- Data shown:
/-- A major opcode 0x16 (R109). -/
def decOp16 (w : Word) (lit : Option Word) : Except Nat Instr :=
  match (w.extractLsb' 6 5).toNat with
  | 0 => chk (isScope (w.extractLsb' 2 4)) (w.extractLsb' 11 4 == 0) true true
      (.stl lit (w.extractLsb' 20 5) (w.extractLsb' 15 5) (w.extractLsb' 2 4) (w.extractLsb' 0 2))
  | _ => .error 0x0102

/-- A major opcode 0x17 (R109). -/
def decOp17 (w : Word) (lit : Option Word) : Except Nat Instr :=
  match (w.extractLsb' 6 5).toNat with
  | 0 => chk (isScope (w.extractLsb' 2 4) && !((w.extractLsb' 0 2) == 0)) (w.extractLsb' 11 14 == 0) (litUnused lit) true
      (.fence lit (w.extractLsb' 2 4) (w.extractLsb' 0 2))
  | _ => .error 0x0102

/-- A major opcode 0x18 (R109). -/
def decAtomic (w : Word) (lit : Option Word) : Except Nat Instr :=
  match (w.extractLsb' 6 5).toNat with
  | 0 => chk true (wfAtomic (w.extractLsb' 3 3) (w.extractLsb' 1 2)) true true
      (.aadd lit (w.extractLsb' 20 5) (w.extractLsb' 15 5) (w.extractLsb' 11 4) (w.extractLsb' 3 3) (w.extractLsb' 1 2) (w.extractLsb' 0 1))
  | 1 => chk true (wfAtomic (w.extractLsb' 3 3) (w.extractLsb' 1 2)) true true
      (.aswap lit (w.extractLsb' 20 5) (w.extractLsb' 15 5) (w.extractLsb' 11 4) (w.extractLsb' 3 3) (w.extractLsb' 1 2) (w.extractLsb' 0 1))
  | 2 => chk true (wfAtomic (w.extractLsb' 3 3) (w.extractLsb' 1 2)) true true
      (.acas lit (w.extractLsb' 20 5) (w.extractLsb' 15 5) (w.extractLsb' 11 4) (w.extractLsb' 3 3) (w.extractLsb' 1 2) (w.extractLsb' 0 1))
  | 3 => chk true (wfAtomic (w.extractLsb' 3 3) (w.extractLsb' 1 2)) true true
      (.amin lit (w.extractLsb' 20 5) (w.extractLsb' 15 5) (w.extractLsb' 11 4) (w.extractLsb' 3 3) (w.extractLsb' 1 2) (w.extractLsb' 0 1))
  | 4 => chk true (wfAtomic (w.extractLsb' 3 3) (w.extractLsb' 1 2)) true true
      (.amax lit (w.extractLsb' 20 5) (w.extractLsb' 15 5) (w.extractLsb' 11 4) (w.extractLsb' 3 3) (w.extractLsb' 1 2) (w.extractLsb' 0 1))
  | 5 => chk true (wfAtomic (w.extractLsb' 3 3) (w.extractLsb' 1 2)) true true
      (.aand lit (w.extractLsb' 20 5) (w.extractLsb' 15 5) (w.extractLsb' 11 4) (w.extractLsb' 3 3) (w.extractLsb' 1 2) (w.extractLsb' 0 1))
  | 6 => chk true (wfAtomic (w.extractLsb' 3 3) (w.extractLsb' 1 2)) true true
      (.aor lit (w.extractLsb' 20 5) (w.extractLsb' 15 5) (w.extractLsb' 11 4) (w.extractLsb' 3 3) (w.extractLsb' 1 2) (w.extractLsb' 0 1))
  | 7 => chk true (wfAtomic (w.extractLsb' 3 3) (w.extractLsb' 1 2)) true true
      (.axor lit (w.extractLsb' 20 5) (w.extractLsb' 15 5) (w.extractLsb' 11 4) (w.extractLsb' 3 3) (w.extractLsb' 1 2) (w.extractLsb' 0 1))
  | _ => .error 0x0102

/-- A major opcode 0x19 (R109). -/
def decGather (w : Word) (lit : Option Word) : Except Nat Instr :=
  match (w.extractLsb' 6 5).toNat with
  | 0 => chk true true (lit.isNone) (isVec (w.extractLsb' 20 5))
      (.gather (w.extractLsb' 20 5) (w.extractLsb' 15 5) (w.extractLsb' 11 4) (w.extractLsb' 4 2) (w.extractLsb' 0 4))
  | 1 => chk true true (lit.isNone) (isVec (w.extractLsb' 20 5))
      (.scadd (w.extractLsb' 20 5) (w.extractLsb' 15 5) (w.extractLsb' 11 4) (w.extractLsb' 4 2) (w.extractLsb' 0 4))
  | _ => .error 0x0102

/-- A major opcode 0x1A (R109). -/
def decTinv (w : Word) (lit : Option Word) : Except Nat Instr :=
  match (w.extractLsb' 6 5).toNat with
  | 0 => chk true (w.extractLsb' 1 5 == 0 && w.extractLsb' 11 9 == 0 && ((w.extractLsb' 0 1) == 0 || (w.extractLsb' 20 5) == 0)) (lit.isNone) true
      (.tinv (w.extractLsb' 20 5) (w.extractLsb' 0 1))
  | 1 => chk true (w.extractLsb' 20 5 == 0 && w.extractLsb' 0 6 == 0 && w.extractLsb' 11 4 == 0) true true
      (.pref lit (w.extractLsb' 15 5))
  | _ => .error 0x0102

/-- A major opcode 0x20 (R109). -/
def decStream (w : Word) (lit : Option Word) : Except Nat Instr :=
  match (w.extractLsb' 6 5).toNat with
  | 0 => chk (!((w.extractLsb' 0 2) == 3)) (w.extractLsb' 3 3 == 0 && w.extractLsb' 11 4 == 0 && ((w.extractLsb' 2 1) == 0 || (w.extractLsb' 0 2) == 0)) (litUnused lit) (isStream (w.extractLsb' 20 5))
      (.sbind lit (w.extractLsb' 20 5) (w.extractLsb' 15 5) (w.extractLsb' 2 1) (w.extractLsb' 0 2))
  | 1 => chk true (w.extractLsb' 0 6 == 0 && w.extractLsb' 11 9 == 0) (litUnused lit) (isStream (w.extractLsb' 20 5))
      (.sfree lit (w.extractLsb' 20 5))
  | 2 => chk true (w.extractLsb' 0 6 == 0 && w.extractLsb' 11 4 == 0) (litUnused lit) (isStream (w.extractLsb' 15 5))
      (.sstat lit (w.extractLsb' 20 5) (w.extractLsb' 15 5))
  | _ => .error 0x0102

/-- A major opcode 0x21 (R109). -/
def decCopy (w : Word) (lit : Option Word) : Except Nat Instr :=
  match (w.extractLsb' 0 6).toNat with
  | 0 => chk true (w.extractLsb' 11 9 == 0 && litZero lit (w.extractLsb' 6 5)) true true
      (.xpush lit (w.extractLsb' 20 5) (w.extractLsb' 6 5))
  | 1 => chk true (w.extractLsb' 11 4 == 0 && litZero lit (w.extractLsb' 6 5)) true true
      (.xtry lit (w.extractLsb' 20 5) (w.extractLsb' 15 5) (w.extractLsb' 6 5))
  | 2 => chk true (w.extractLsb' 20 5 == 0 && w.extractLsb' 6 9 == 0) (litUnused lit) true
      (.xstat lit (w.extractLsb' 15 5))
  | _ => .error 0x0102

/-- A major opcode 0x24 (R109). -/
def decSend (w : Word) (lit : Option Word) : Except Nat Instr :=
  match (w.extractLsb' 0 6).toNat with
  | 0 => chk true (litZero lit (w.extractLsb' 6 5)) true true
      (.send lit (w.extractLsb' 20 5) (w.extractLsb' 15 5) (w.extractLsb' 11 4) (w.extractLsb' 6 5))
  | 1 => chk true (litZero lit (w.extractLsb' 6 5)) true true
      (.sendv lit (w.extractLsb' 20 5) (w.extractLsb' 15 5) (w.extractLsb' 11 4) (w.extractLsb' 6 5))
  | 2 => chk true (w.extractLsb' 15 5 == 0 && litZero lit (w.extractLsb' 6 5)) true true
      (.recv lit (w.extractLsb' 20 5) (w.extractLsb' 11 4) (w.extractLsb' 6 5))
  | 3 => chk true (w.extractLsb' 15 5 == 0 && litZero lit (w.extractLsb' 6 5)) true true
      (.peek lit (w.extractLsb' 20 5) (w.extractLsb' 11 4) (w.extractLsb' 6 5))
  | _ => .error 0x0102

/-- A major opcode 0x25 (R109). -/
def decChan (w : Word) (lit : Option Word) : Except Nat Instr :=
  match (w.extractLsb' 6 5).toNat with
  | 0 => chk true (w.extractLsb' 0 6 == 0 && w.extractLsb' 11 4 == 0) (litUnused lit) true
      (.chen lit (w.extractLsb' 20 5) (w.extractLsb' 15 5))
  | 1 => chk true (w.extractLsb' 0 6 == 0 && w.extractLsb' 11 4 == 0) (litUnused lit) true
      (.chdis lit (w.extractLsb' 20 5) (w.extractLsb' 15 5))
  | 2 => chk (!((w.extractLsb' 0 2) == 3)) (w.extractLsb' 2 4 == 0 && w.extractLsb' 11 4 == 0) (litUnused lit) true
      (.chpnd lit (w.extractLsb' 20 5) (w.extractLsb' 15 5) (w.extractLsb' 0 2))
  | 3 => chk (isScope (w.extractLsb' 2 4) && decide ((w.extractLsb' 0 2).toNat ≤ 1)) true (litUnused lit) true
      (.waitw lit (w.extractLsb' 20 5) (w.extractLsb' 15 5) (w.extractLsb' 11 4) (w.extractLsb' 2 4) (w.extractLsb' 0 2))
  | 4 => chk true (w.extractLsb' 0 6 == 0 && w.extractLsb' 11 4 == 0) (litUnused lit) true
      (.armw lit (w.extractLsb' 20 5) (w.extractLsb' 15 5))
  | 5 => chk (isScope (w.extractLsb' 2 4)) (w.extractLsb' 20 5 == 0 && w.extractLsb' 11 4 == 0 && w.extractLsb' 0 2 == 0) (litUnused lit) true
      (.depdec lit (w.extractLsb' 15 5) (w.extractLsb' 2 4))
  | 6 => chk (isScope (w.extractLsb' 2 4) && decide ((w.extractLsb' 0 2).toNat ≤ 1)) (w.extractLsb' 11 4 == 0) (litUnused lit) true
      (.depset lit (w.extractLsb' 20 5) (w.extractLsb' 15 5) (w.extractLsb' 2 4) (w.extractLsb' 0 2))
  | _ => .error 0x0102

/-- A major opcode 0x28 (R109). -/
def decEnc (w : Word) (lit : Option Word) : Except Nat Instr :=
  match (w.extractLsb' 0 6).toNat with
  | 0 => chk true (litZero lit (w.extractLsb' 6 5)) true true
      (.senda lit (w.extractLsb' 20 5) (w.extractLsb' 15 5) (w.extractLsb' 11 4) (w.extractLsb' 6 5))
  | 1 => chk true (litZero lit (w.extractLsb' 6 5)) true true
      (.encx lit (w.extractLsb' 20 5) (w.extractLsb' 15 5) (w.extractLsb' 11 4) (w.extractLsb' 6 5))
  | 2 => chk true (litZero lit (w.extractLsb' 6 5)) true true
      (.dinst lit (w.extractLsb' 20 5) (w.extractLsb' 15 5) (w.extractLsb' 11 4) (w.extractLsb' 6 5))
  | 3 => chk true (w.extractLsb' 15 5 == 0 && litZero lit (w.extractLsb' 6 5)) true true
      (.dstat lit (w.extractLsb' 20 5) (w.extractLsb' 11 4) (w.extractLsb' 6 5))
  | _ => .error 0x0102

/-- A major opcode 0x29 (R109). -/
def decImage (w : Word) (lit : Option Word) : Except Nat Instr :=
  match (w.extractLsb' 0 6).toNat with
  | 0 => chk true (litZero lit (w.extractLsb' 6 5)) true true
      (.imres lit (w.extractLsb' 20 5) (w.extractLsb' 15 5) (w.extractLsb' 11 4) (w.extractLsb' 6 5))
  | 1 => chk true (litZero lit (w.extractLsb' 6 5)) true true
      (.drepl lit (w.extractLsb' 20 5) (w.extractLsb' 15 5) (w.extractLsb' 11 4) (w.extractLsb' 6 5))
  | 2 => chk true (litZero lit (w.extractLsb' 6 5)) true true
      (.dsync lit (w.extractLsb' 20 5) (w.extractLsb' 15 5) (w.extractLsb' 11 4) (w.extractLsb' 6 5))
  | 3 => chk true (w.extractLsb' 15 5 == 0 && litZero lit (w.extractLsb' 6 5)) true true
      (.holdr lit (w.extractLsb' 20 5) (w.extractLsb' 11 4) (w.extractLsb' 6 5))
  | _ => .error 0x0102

- How to complete this task: What is needed is every line from the beginning of the data up to and including the line with "(w.extractLsb' 11 4 == 0) true true", given again word for word.

- Answer to the problem:
/-- A major opcode 0x16 (R109). -/
def decOp16 (w : Word) (lit : Option Word) : Except Nat Instr :=
  match (w.extractLsb' 6 5).toNat with
  | 0 => chk (isScope (w.extractLsb' 2 4)) (w.extractLsb' 11 4 == 0) true true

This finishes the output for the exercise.